Извернувшись, она освобождается от его хватки.
– Зачем? Что в этом деле такого? В Бангкоке каждый день кто-нибудь умирает – тела в компостные кучи на метан выбрасывать не успеваем. Чего ради я должна идти против генерала?
Наронг приближает ее почти вплотную к себе.
– Погиб Сомдет Чаопрайя. Мы потеряли защитника ее королевского величества.

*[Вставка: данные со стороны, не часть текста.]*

/-- MIRROR_READ (R174): answered from the mirror's present section, up to `count` records, by the crown that keeps the target's mirror, the
other root's among them; passed on toward it by the crowns above. -/
def Crown.mirrorReadTaken (c : Crown) (node first count : Nat) : Crown :=
  let other := c.role = 3 ∧ sameNode node (c.node ^^^ 2 ^ 28) ∧ !bitOf node 29
  match if other then some 65 else c.mirrorOf node with
  | none => match c.portToward node with
    | none => c
    | some p => c.bulkDown p (byte 0x45 ++ zeros 3 ++ le 4 node ++ le 4 first ++ le 4 count)
  | some k =>
    let m := c.mirror k
    let l := ((m.prot ++ m.recs).filter (fun r =>
      r.1 == m.section_ && decide (seqDiff r.2.seq first ≥ 0) && decide (seqDiff r.2.seq (first + count) < 0) && !r.2.cleared)).map (·.2)
    let l := sortBy (fun (a b : RingRec) => decide (seqDiff a.seq b.seq ≤ 0)) l
    c.sendUp (plainRec 0x0C 7 (byte 0x45 ++ zeros 3 ++ le 4 node ++ le 4 first ++ le 4 l.length ++ l.flatMap RingRec.bytes))

/-- MIRROR_READ: a malformed node word discards it (R18). -/
def Crown.mirrorRead (c : Crown) (node first count : Nat) : Crown := c.judged [node] [] (·.mirrorReadTaken node first count)

/-- READ, MIRROR_ACK and CLEAR for the crown's own ring (R172). The CLEAR record's NOT_AFTER is free (log entry 64). -/
def Crown.ownRing (c : Crown) (b : List Byte) : Crown :=
  match field b 0 1 with
  | 0x40 => (c.toNode.ringData (field b 4 4) (field b 8 4)).foldl (fun (c : Crown) x => c.bulkUp x) c
  | 0x43 => c.on (fun n => { n with ring := { n.ring with mirrored := field b 4 4 } })
  | 0x44 =>
    let (na, c) := c.draw 128
    let ticket := byte 1 ++ byte 1 ++ zeros 2 ++ le 4 c.node ++ slice b 4 4 ++ slice b 8 3 ++ zeros 1 ++ slice b 12 8 ++ le 16 na
    match c.toNode.ringClear (field b 4 4) (field b 8 3) ticket (slice b 20 16) with
    | none => c
    | some n => { c with toNode := n }
  | _ => c

/-- RLOG_READ at a crown (R173): the record into the window, with RESULT and LEN as the leaf's register gives them. -/
def Crown.rlogRead (c : Crown) (seq : Nat) : Crown :=
  let (r, e) := c.toNode.ringRead seq
  let bytes := match e with
    | none => []
    | some x => x.bytes
  let c := (c.s BZ_RLOG_RD_SEQ_SEQ seq).on (fun n => { n with ring := { n.ring with window := bytes } })
  c.on (fun n => n.setWord BZ_RLOG_RD_STAT (BitVec.ofNat 32 (r * 2 ^ 28 + bytes.length)))

/-! ### The meter relay (R396) -/

/-- The relay's state of a port. -/
def Crown.relay (c : Crown) (p : Nat) : RelayPort := c.keep.relay.get (fun _ => RelayPort.none) p

/-- It replaced. -/
def Crown.setRelay (c : Crown) (p : Nat) (r : RelayPort) : Crown := c.onKeep (fun k => { k with relay := k.relay.set (fun _ => RelayPort.none) p r })

/-- The held checkpoint as a RESTORE command through the bulk path: header of CMD 3, PLEN 240 and CTR 0, then the checkpoint (R389, R390); it
waits for firmware in basic mode (Table 17.4). -/
def Crown.relaySend (c : Crown) (p : Nat) : Crown :=
  let r := c.relay p
  match r.ckpt with
  | none => c
  | some k =>
    if c.basic && !c.fw then c.setRelay p { r with due := true }
    else
      let cmd := byte 3 ++ zeros 1 ++ le 2 240 ++ zeros 4 ++ k
      ((c.setRelay p { r with due := false }).bulkDown p (byte 0x15 ++ zeros 1 ++ le 2 cmd.length ++ cmd)).count (BZ_MTR_Pp_RESTORE_COUNT p)

/-- METER_RELAY_RESTORE (R396): a RESTORE that waits for firmware goes. -/
def Crown.relayDue (c : Crown) (p : Nat) : Crown := if (c.relay p).due && !(c.basic && !c.fw) then c.relaySend p else c

/-- The key a port's records are verified under: that of its checkpoint, or of the one just come (log entry 65). -/
def RelayPort.key (r : RelayPort) : Option (List Byte) := r.ckpt.map (fun k => slice k 24 32)

/-- A Heartwood record read in a C2 frame of a port (R396): registers, HSEQ and CHAIN, signatures, the checkpoint kept, and a POWER_UP event
of an unrestored Heartwood answered with the checkpoint. A record presented again (R386) is counted alone. -/
def Crown.relayRecord (c : Crown) (p : Nat) (body : List Byte) : Crown :=
  if !c.isTray ∨ p ≥ 64 then c
  else
    let x := body.take (field body 2 2)
    let typ := field x 0 1
    let hseq := field x 4 4
    let flags := field x 1 1
    let r := c.relay p
    let verify := c.flag BZ_MTR_CTRL_VERIFY
    let c := c.count (BZ_MTR_Pp_RECS_COUNT p)
    if hseq ≠ 0 ∧ r.hseq.any (fun h => decide (seqDiff hseq h ≤ 0)) then c
    else
    let c := ((c.s (BZ_MTR_Pp_STAT_RESTORED p) (flags % 2)).s (BZ_MTR_Pp_STAT_PCC p) (field x 13 3)).s (BZ_MTR_Pp_HSEQ_SEQ p) hseq
    let c := c.s (BZ_MTR_Pp_STAT_SEAL p) (if bitOf flags 2 then 2 else if bitOf flags 1 then 1 else 0)
    let fresh := hseq == 0
    let gap := !fresh && r.hseq.any (fun h => (h + 1) % 2 ^ 32 != hseq)
    let c := if verify && gap then c.count (BZ_MTR_Pp_GAP_COUNT p) else c
    let r := if fresh then { r with chain := some (zeros 64), open_ := [] } else if gap then { r with chain := none, open_ := [] } else r
    let r := { r with hseq := some hseq }
    match typ with
    | 4 =>
      let chain := slice x 36 64
      let want := r.chain.map (fun k => (Config.sha512 (k ++ r.open_.flatten) ++ zeros 64).take 64)
      let c := if verify && want.any (fun w => w != chain) then c.count (BZ_MTR_Pp_GAP_COUNT p) else c
      let bad := r.key.any (fun k => !Config.ed25519Verify k (x.take 100) (slice x 100 64))
      let c := if verify && bad then c.count (BZ_MTR_Pp_BADSIG_COUNT p) else c
      c.setRelay p { r with chain := some chain, open_ := [] }
    | 5 =>
      let ok := Config.ed25519Verify (slice x 24 32) (x.take 176) (slice x 176 64)
      let r := { r with open_ := r.open_ ++ [x] }
      if ok then (c.setRelay p { r with ckpt := some (x.take 240) }).s (BZ_MTR_Pp_STAT_CKPT p) 1
      else if verify then (c.setRelay p r).count (BZ_MTR_Pp_BADSIG_COUNT p) else c.setRelay p r
    | 3 =>
      let c := c.setRelay p { r with open_ := r.open_ ++ [x] }
      if field x 24 1 = 1 ∧ !bitOf flags 0 ∧ c.flag BZ_MTR_CTRL_RESTORE_EN then c.relaySend p else c
    | _ => c.setRelay p { r with open_ := r.open_ ++ [x] }

/-- Firmware runs again: what waited for it is sent (Table 17.4). -/
def Crown.keepFlush (c : Crown) : Crown :=
  (List.range 64).foldl (fun (c : Crown) p => (if (c.retained p).due then c.sendRestore p else c).relayDue p) c

end Sys2Proof.Machine
end

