/-- The accounted length of a frame on a lane (R230). -/
def Crown.accounted (c : Crown) (l : Nat) (f : Frame) : Nat := f.len + c.g (BZ_SCHl_CTRL_OVH l)

/-- What a weighted class's LOSS record will say of a discarded frame (R236, R159): how many records and body bytes it held and the stamps of
the first and the last are not stated for a frame: free values (log entry 87). -/
def Crown.dropLoss (c : Crown) (l q : Nat) : Crown :=
  let (n, c) := c.draw 12
  let (b, c) := c.draw 13
  let (t, c) := c.draw 96
  c.on (fun x => x.setQ (l * 8 + q) ((x.q (l * 8 + q)).lost t 0 n b 0))

/-- A frame discarded at egress, counted (R236, R237). -/
def Crown.dropCount (c : Crown) (l q : Nat) : Crown :=
  let c := c.count (BZ_SCHl_Qq_DROP_COUNT l q)
  if q < 3 then c else c.dropLoss l q

/-- The weighted queue of a lane whose newest frame is the newest of all. -/
def Node.newestWeighted (n : Node) (l : Nat) : Option Nat :=
  ([3, 4, 5, 6, 7].foldl (fun (a : Option (Nat × Nat)) q =>
    match (n.q (l * 8 + q)).frames.getLast?, a with
    | none, a => a
    | some f, none => some (q, f.at_)
    | some f, some (p, t) => if f.at_ ≥ t then some (q, f.at_) else some (p, t)) none).map (·.1)

/-- Newest weighted frames of the lane discarded until `need` more bytes fit its share (R237). -/
def Crown.makeRoom (fuel : Nat) (c : Crown) (l need : Nat) : Crown :=
  match fuel with
  | 0 => c
  | m + 1 =>
    if c.toNode.laneFill l + need ≤ laneShare l then c
    else match c.toNode.newestWeighted l with
      | none => c
      | some q =>
        let k := l * 8 + q
        Crown.makeRoom m ((c.on (fun n => n.setQ k { n.q k with frames := (n.q k).frames.dropLast })).dropCount l q) l need

/-- A frame into the queue of its class on a lane (R229, R235 to R237): a strict frame always, a weighted one when it fits. -/
def Crown.enqueue (c : Crown) (l : Nat) (f : Frame) (own : Bool) : Crown :=
  let k := l * 8 + f.cls
  let c := if f.cls < 3 then c.makeRoom 16384 l f.len else c
  if f.cls ≥ 3 ∧ !own ∧ c.toNode.laneFill l + f.len > laneShare l then c.dropCount l f.cls
  else c.on (fun n => (n.setQ k { n.q k with frames := (n.q k).frames ++ [⟨f, n.now, own⟩] }).watchFill k)

/-- A frame forwarded whole toward the root, or out at the top's host interface (R26, R150, R229). -/
def Crown.forwardUp (c : Crown) (f : Frame) : Crown :=
  let c := if c.exitHere then c.emit (.word "host" f.bytes) else c
  if c.top then c else (c.toNode.upLanes f.cls).foldl (fun (c : Crown) l => c.enqueue l f false) c

/-- A frame that the class has closed, be it for a time message, enters its egress queue. -/
def Crown.settle (c : Crown) (l cls : Nat) : Crown :=
  let k := l * 8 + cls
  match (c.toNode.q k).closed with
  | none => c
  | some f => (c.on (fun n => n.setQ k { n.q k with closed := none })).enqueue l f true

/-- FRAME_CLOSE at a crown (R144): the class's own frame closes and enters its egress queue. -/
def Crown.closeFrame (c : Crown) (l cls : Nat) (force : Bool) : Crown :=
  let k := l * 8 + cls
  (c.on (·.closeFrame k force)).settle l cls

/-! ### Gates (R232, R233) -/

/-- Whether gate `q` is open at every instant of `len` units from position `pos` of a list on (R232). -/
def listOpen (fuel : Nat) (entry : Nat → Nat) (n q i pos len : Nat) : Bool :=
  match fuel with
  | 0 => false
  | m + 1 =>
    let w := entry i
    let iv := w % 2 ^ 24 * fracPerNs
    if len = 0 then true
    else if pos ≥ iv then listOpen m entry n q (if i + 1 ≥ n then 0 else i + 1) (pos - iv) len
    else if !bitOf w (24 + q - 3) then false
    else if len ≤ iv - pos then true
    else listOpen m entry n q (if i + 1 ≥ n then 0 else i + 1) 0 (len - (iv - pos))

/-- CYCLE of a list in ns. -/
def cycleOf (entry : Nat → Nat) (n : Nat) : Nat := (List.range n).foldl (fun a i => a + entry i % 2 ^ 24) 0

/-- The gates of a lane. -/
def Crown.gates (c : Crown) (l : Nat) : Gates := c.red.gates.get (fun _ => Gates.reset) l

/-- A change to the gates of a lane. -/
def Crown.setGates (c : Crown) (l : Nat) (g : Gates) : Crown := c.onRed (fun r => { r with gates := r.gates.set (fun _ => Gates.reset) l g })

/-- The active list and the pending list: entries and length. -/
def Crown.activeList (c : Crown) (l : Nat) : (Nat → Nat) × Nat :=
  let g := c.gates l
  if c.flag (BZ_SCHl_GATE_CTRL_ACTIVE l) then (g.b.get (fun _ => 0), g.lenB) else (g.a.get (fun _ => 0), g.lenA)

/-- The pending list. -/
def Crown.pendingList (c : Crown) (l : Nat) : Nat → Nat :=
  let g := c.gates l
  if c.flag (BZ_SCHl_GATE_CTRL_ACTIVE l) then g.a.get (fun _ => 0) else g.b.get (fun _ => 0)

/-- Gates act on the lane: GATE_EN, and the step or FREE_RUN_OK (R232, R233). -/
def Crown.gated (c : Crown) (l : Nat) : Bool :=
  c.flag (BZ_SCHl_CTRL_GATE_EN l) && (c.toNode.stepped || c.flag (BZ_SCHl_CTRL_FREE_RUN_OK l))

/-- Whether a list that starts at `start` holds gate `q` open for `len` units from `t` on. -/
def openFrom (entry : Nat → Nat) (n q start t len : Nat) : Bool :=
  let cyc := cycleOf entry n * fracPerNs
  listOpen 4096 entry n q 0 (if t ≥ start then (t - start) % cyc else (cyc - (start - t) % cyc) % cyc) len

/-- A weighted frame of queue `q` may start now under the gates (R232). A list that has never been taken over and has no
interval leaves the gate's state open: `fr` is a free value (log entry 30). -/
def Crown.gateAdmits (c : Crown) (l q : Nat) (f : Frame) (fr : Nat) : Bool :=
  if !c.gated l then true
  else
    let (entry, n) := c.activeList l
    let g := c.gates l
    let r := payRate (c.toNode.laneMode l)
    let tx := (if r = 0 then 0 else ceilDiv (c.accounted l f * 800) r) * fracPerNs
    let t := c.toNode.now
    if cycleOf entry n = 0 then bitOf fr q
    else match g.pend with
      | none => openFrom entry n q g.takeover t tx
      | some p =>
        if t + tx ≤ p then openFrom entry n q g.takeover t tx
        else openFrom entry n q g.takeover t (p - t) && openFrom (c.pendingList l) g.pendLen q p (max p t) (t + tx - max p t)

/-- The time word that the TAKE registers spell. -/
def Crown.takeTime (c : Crown) (l : Nat) : Nat :=
  ((c.g (BZ_SCHl_TAKE_SHI_SEC_HI l) * 2 ^ 32 + c.g (BZ_SCHl_TAKE_SLO_SEC_LO l)) * nsPerSec + c.g (BZ_SCHl_TAKE_NS_NSEC l)) * fracPerNs

/-- GATE_TAKEOVER (R233): the pending list becomes active at TAKEOVER. -/
def Crown.gateTakeover (c : Crown) (l : Nat) : Crown :=
  let g := c.gates l
  match g.pend with
  | none => c
  | some p =>
    if c.toNode.now < p ∨ !(c.toNode.stepped || c.flag (BZ_SCHl_CTRL_FREE_RUN_OK l)) then c
    else
      let wasB := c.flag (BZ_SCHl_GATE_CTRL_ACTIVE l)
      let g := { g with takeover := p, pend := none, lenA := if wasB then g.pendLen else g.lenA, lenB := if wasB then g.lenB else g.pendLen }
      let c := ((c.setGates l g).s (BZ_SCHl_GATE_CTRL_ACTIVE l) (b2n !wasB)).s (BZ_SCHl_GATE_CTRL_PEND l) 0
      let (entry, n) := c.activeList l
      c.s (BZ_SCHl_CYCLE_NS l) (cycleOf entry n % 2 ^ 32)

/-- GO (R232, R233): schedules a take-over, or sets ERR. A GO in the cycle of a take-over comes after it and sets ERR. -/
def Crown.gateGo (c : Crown) (l : Nat) : Crown :=
  let due := match (c.gates l).pend with
    | some p => decide (p ≤ c.toNode.now) && (c.toNode.stepped || c.flag (BZ_SCHl_CTRL_FREE_RUN_OK l))
    | none => false
  if due then (c.gateTakeover l).s (BZ_SCHl_GATE_CTRL_ERR l) 1
  else
    let len := c.g (BZ_SCHl_GATE_CTRL_LEN l)
    let t := c.takeTime l
    let zero := (List.range len).any (fun i => c.pendingList l i % 2 ^ 24 == 0)
    if t < c.toNode.now + usTime 10 ∨ len = 0 ∨ len > 256 ∨ zero then c.s (BZ_SCHl_GATE_CTRL_ERR l) 1
    else (c.setGates l { c.gates l with pend := some t, pendLen := len }).s (BZ_SCHl_GATE_CTRL_PEND l) 1

/-- A write of GATE_DATA (R233): an entry of the pending list. GATE_ADDR names no list, so no write can be aimed at the active one. -/
def Crown.gateData (c : Crown) (l v : Nat) : Crown :=
  let i := c.g (BZ_SCHl_GATE_ADDR_ENTRY l)
  let g := c.gates l
  let g := if c.flag (BZ_SCHl_GATE_CTRL_ACTIVE l) then { g with a := g.a.set (fun _ => 0) i v } else { g with b := g.b.set (fun _ => 0) i v }
  let c := (c.setGates l g).s ⟨BZ_SCHl_GATE_DATA l, 31, 0⟩ v
  if c.flag (BZ_SCHl_GATE_ADDR_AUTOINC l) then c.s (BZ_SCHl_GATE_ADDR_ENTRY l) ((i + 1) % 256) else c

/-! ### Shapers (R231) -/

/-- A shaper. -/
def Crown.shaper (c : Crown) (l q : Nat) : Shaper := c.red.shapers.get (fun _ => Shaper.reset) (l * 8 + q)
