-- ==== Sys2Proof/Machine/Modes.lean ====
section
/-! DEFINITION. A crown's control mode, overload state and rehearsal scheduler (spec/17_modes_degraded.md R428 to R442). -/

namespace Sys2Proof.Machine

/-- A change to the modes. -/
def Crown.onModes (c : Crown) (f : Modes → Modes) : Crown := { c with bring := { c.bring with modes := f c.bring.modes } }

/-- A change to the clocks. -/
def Crown.onClk (c : Crown) (f : Clocks → Clocks) : Crown := { c with bring := { c.bring with clk := f c.bring.clk } }

/-- A change to the host interface. -/
def Crown.onHost (c : Crown) (f : HostIf → HostIf) : Crown := { c with bring := { c.bring with host := f c.bring.host } }

/-! ### Records (R414, R442) -/

/-- A BOOT record in C5 (R414): TYPE and its 12-byte body. -/
def Crown.bootRec (c : Crown) (typ : Nat) (body : List Byte) : Crown :=
  c.sendUp (c.stampedRec 0x12 5 (byte typ ++ byte c.toNode.qual.code ++ zeros 2 ++ le 4 c.node ++ body) (some (17, 0)))

/-- READY (R414): PHASE flags are the word of BZ_BOOT_STAT (log entry 68). -/
def Crown.readyRec (c : Crown) : Crown :=
  c.bootRec 0x70 (le 4 (c.toNode.word BZ_BOOT_STAT).toNat ++ le 4 (c.g BZ_BOOT_TIME_US) ++ le 4 (c.g BZ_SEED_GEN_GEN))

/-- A MODE record in the crown's ring (R442). -/
def Crown.modeRec (c : Crown) (old new cause : Nat) : Crown :=
  c.log 0x21 (byte old ++ byte new ++ byte cause ++ zeros 1 ++ le 4 (c.g BZ_SEED_GEN_GEN))

/-! ### Rehearsals (R438 to R442) -/

/-- The rehearsal's end: its record (R442) and its registers. -/
def Crown.rhEnd (c : Crown) (r : Rehearsal) (result us : Nat) : Crown :=
  let c := c.log 0x20 (byte r.kind ++ byte result ++ byte r.target ++ byte r.unit_ ++ le 4 us)
  (c.onModes (fun m => { m with rh := none })).s BZ_RH_STAT_RUNNING 0

/-- Microseconds since a rehearsal started. -/
def Crown.rhUs (c : Crown) (r : Rehearsal) : Nat := (c.ns - r.at_) / 1000

/-- A Burl of the rehearsal path (R441): WP_ID 0xFFFF, DET 7, SEV 3; TYPE 0x40 ONSET or 0x41 CLEAR. -/
def Crown.rhBurl (c : Crown) (r : Rehearsal) (typ : Nat) : Crown :=
  let n := (c.g BZ_BURL_SEQ_SEQ + 1) % 2 ^ 32
  let c := c.s BZ_BURL_SEQ_SEQ n
  let key := if r.kind = 1 ∧ r.target ≥ 64 then c.node else c.portWord (if r.kind = 1 then (c.port r.target).num else r.target)
  let value := f32Of (fNat (c.rhUs r / 1000))
  let body := twBytes c.toNode.now ++ byte typ ++ byte (c.toNode.qual.code + 4 * 7) ++ byte 3 ++ byte (if r.kind = 2 then r.unit_ else 0xFF) ++ le 4 c.node
    ++ le 4 c.node ++ le 4 n ++ le 2 0xFFFF ++ le 2 r.kind ++ le 4 0 ++ le 4 key ++ le 4 0 ++ le 4 value ++ le 4 0 ++ le 4 0 ++ le 2 0 ++ le 2 0
  (c.groveBurl body).burlUp body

У Каньи подкашиваются ноги. Наронг ставит ее прямо и продолжает настойчиво, яростно убеждать, не умолкая ни на секунду:
– С тех пор как я влез в эту игру, политика стала только грязнее. – Сквозь его улыбку проступает злоба. – Ты – хорошая девушка, Канья. Мы всегда выполняли свои обещания, поэтому ты тут. Будет непросто, знаю. У тебя свои обязательства перед министерством природы, ты молишься Пхра Себу, и это правильно. Для тебя правильно. Но теперь мы требуем твоей помощи. Даже если Аккарат стал тебе неприятен, помощь нужна дворцу.
– Чего вы хотите?
– Нам надо знать, не Прача ли это устроил – слишком уж быстро забрал расследование себе. Нам просто необходимо знать, не он ли направил тот нож. От этого зависит и жизнь твоего начальника, и безопасность дворца. Возможно, генерал хочет что-то утаить. Как знать – вдруг снова применяет против нас те же приемы, что и двенадцатого декабря.
– Невозможно.
– Но очень для него удобно – раз убийство совершил пружинщик, то мы теперь не у дел. – В голосе Наронга вдруг возникает неожиданная напористость. – Мы просто обязаны знать, не министерство ли вырастило пружинщицу. – Он протягивает ей кучу банкнот. Канья изумленно глядит на огромную кипу денег. – Подкупай всех подряд.
Она сбрасывает с себя оцепенение и рассовывает пачки по карманам. Наронг осторожно дотрагивается до ее руки.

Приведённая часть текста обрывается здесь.